**The task**
Take the data below and copy exactly the lines starting at the one with "(opField w).toNat = w.toNat / 2 ^ 26" and finishing at the one with "w.toNat % 2 ^ 26", both included.

+++ Data for the task

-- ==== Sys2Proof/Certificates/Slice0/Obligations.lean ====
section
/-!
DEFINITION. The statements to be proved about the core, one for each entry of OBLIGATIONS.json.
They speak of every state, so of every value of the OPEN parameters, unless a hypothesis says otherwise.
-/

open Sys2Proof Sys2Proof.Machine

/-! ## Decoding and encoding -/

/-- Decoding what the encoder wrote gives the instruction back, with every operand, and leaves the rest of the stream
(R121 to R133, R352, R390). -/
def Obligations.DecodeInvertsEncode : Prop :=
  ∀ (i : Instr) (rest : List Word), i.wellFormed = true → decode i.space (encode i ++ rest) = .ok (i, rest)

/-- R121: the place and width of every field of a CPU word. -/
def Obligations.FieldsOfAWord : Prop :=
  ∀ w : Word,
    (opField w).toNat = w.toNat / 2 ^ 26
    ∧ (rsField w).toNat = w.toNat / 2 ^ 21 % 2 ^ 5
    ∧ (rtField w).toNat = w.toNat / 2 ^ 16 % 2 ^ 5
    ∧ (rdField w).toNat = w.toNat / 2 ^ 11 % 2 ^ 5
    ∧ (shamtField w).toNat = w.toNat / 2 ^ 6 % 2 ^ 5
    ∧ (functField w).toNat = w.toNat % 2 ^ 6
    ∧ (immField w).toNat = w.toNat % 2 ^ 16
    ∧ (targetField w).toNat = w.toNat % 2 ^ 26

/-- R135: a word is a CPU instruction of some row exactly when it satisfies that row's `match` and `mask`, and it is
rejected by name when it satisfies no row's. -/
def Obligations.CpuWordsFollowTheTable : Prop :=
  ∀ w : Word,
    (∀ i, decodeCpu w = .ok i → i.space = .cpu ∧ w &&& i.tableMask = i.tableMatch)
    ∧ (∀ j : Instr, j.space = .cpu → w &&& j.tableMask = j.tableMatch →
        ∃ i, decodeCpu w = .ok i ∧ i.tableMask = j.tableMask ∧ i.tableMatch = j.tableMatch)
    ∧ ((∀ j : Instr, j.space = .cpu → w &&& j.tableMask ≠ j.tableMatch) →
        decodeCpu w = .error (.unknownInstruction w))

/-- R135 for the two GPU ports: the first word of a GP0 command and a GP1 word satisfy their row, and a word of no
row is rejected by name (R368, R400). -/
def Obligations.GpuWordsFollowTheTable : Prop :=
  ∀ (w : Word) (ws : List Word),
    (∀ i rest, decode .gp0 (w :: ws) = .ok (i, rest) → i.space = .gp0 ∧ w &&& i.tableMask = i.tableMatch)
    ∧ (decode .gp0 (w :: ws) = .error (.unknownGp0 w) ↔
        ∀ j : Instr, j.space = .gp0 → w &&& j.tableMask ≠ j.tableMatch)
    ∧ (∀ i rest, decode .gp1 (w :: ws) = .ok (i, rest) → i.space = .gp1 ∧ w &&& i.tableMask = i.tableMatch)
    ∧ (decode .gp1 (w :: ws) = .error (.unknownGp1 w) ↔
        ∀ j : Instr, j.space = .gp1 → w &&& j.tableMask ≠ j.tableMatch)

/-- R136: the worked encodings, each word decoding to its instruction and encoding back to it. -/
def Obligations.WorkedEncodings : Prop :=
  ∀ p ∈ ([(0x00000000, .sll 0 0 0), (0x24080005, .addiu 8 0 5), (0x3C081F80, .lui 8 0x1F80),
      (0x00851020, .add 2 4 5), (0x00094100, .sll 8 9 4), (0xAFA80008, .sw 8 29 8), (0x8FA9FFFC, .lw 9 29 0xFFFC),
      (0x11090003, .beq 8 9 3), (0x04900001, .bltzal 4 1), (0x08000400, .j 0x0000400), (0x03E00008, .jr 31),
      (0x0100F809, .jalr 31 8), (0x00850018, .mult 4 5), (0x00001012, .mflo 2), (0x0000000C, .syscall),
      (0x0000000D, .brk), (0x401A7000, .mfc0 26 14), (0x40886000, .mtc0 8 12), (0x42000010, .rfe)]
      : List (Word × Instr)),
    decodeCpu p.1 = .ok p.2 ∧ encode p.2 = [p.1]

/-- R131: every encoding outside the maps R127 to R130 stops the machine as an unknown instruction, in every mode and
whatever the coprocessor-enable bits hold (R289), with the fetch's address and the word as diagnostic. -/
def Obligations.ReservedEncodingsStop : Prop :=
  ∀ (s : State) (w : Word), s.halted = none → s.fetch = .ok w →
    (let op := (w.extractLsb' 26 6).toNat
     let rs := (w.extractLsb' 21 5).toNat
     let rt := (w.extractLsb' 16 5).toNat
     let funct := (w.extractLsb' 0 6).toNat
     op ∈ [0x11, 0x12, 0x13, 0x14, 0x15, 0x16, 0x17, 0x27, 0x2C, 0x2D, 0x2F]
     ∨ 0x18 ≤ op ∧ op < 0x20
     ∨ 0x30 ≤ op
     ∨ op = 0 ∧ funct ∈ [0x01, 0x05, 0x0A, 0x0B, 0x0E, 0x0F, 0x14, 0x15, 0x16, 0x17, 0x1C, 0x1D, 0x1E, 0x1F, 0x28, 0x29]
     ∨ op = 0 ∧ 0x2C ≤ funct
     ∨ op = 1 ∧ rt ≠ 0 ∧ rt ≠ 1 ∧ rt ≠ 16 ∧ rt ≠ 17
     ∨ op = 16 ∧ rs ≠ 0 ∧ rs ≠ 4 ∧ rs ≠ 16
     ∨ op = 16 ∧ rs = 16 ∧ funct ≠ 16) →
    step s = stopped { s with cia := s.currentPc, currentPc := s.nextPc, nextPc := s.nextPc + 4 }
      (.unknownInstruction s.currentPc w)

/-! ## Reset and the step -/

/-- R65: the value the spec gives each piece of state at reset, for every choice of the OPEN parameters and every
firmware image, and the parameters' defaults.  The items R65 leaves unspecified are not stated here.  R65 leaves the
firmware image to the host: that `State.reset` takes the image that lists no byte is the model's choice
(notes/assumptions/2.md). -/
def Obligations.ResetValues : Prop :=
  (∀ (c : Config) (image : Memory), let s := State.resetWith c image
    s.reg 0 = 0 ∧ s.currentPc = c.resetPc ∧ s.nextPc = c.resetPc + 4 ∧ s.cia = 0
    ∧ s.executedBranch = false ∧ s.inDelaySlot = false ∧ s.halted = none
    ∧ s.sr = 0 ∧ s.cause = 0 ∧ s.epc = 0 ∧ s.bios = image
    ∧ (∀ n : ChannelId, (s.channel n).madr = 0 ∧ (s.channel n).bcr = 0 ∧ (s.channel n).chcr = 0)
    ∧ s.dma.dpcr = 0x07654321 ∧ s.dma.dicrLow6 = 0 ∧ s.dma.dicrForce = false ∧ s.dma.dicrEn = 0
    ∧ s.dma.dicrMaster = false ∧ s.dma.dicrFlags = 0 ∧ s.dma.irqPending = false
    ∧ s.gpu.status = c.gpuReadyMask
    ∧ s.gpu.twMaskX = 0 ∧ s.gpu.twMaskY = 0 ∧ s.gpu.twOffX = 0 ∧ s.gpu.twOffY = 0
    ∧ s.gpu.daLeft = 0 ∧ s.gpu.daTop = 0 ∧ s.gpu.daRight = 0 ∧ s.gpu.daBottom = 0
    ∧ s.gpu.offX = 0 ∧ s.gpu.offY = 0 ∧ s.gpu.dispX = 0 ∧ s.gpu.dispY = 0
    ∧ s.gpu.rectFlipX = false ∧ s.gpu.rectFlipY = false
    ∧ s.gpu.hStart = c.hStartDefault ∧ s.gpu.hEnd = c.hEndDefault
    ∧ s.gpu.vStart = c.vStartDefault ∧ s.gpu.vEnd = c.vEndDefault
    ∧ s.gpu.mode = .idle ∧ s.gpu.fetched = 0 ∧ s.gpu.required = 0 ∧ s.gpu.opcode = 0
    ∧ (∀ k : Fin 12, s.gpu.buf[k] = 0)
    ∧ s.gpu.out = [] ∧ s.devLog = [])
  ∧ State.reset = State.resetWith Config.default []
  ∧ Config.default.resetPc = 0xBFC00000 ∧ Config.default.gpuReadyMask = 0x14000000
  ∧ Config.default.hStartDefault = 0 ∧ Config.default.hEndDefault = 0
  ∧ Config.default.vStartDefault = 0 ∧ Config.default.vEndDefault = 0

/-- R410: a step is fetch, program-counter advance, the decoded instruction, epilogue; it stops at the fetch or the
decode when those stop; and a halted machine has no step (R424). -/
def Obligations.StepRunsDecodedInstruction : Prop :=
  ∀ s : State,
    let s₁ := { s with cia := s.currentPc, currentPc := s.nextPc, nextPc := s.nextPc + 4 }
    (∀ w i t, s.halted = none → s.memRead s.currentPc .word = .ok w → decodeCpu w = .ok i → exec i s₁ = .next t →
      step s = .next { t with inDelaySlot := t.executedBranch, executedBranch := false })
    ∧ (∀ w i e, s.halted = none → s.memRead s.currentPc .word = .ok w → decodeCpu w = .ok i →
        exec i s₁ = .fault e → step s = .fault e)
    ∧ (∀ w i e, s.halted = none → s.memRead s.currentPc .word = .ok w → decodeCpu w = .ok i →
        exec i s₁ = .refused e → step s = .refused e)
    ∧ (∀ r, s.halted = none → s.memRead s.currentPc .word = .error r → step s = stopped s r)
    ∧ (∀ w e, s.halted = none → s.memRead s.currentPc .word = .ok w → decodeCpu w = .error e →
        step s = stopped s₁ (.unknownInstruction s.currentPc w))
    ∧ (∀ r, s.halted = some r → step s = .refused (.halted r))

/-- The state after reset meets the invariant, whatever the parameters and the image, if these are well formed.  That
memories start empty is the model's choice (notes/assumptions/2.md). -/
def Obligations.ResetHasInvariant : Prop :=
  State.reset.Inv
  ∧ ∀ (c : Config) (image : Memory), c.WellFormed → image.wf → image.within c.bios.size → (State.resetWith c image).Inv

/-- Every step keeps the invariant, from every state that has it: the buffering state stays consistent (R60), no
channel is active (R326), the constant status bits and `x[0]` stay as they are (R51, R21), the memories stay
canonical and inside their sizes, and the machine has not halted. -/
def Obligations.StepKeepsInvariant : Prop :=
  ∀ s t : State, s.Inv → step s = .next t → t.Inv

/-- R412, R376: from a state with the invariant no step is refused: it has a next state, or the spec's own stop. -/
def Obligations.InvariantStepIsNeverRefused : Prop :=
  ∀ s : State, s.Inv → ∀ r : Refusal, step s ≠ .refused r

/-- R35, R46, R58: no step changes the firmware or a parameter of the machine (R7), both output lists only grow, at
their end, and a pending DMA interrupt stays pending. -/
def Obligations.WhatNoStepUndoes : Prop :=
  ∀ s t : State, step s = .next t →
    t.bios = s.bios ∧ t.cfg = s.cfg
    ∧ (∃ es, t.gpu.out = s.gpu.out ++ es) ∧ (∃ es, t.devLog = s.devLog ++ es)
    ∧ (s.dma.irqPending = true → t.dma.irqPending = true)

++++++

**Solution below**
    (opField w).toNat = w.toNat / 2 ^ 26
    ∧ (rsField w).toNat = w.toNat / 2 ^ 21 % 2 ^ 5
    ∧ (rtField w).toNat = w.toNat / 2 ^ 16 % 2 ^ 5
    ∧ (rdField w).toNat = w.toNat / 2 ^ 11 % 2 ^ 5
    ∧ (shamtField w).toNat = w.toNat / 2 ^ 6 % 2 ^ 5
    ∧ (functField w).toNat = w.toNat % 2 ^ 6
    ∧ (immField w).toNat = w.toNat % 2 ^ 16
    ∧ (targetField w).toNat = w.toNat % 2 ^ 26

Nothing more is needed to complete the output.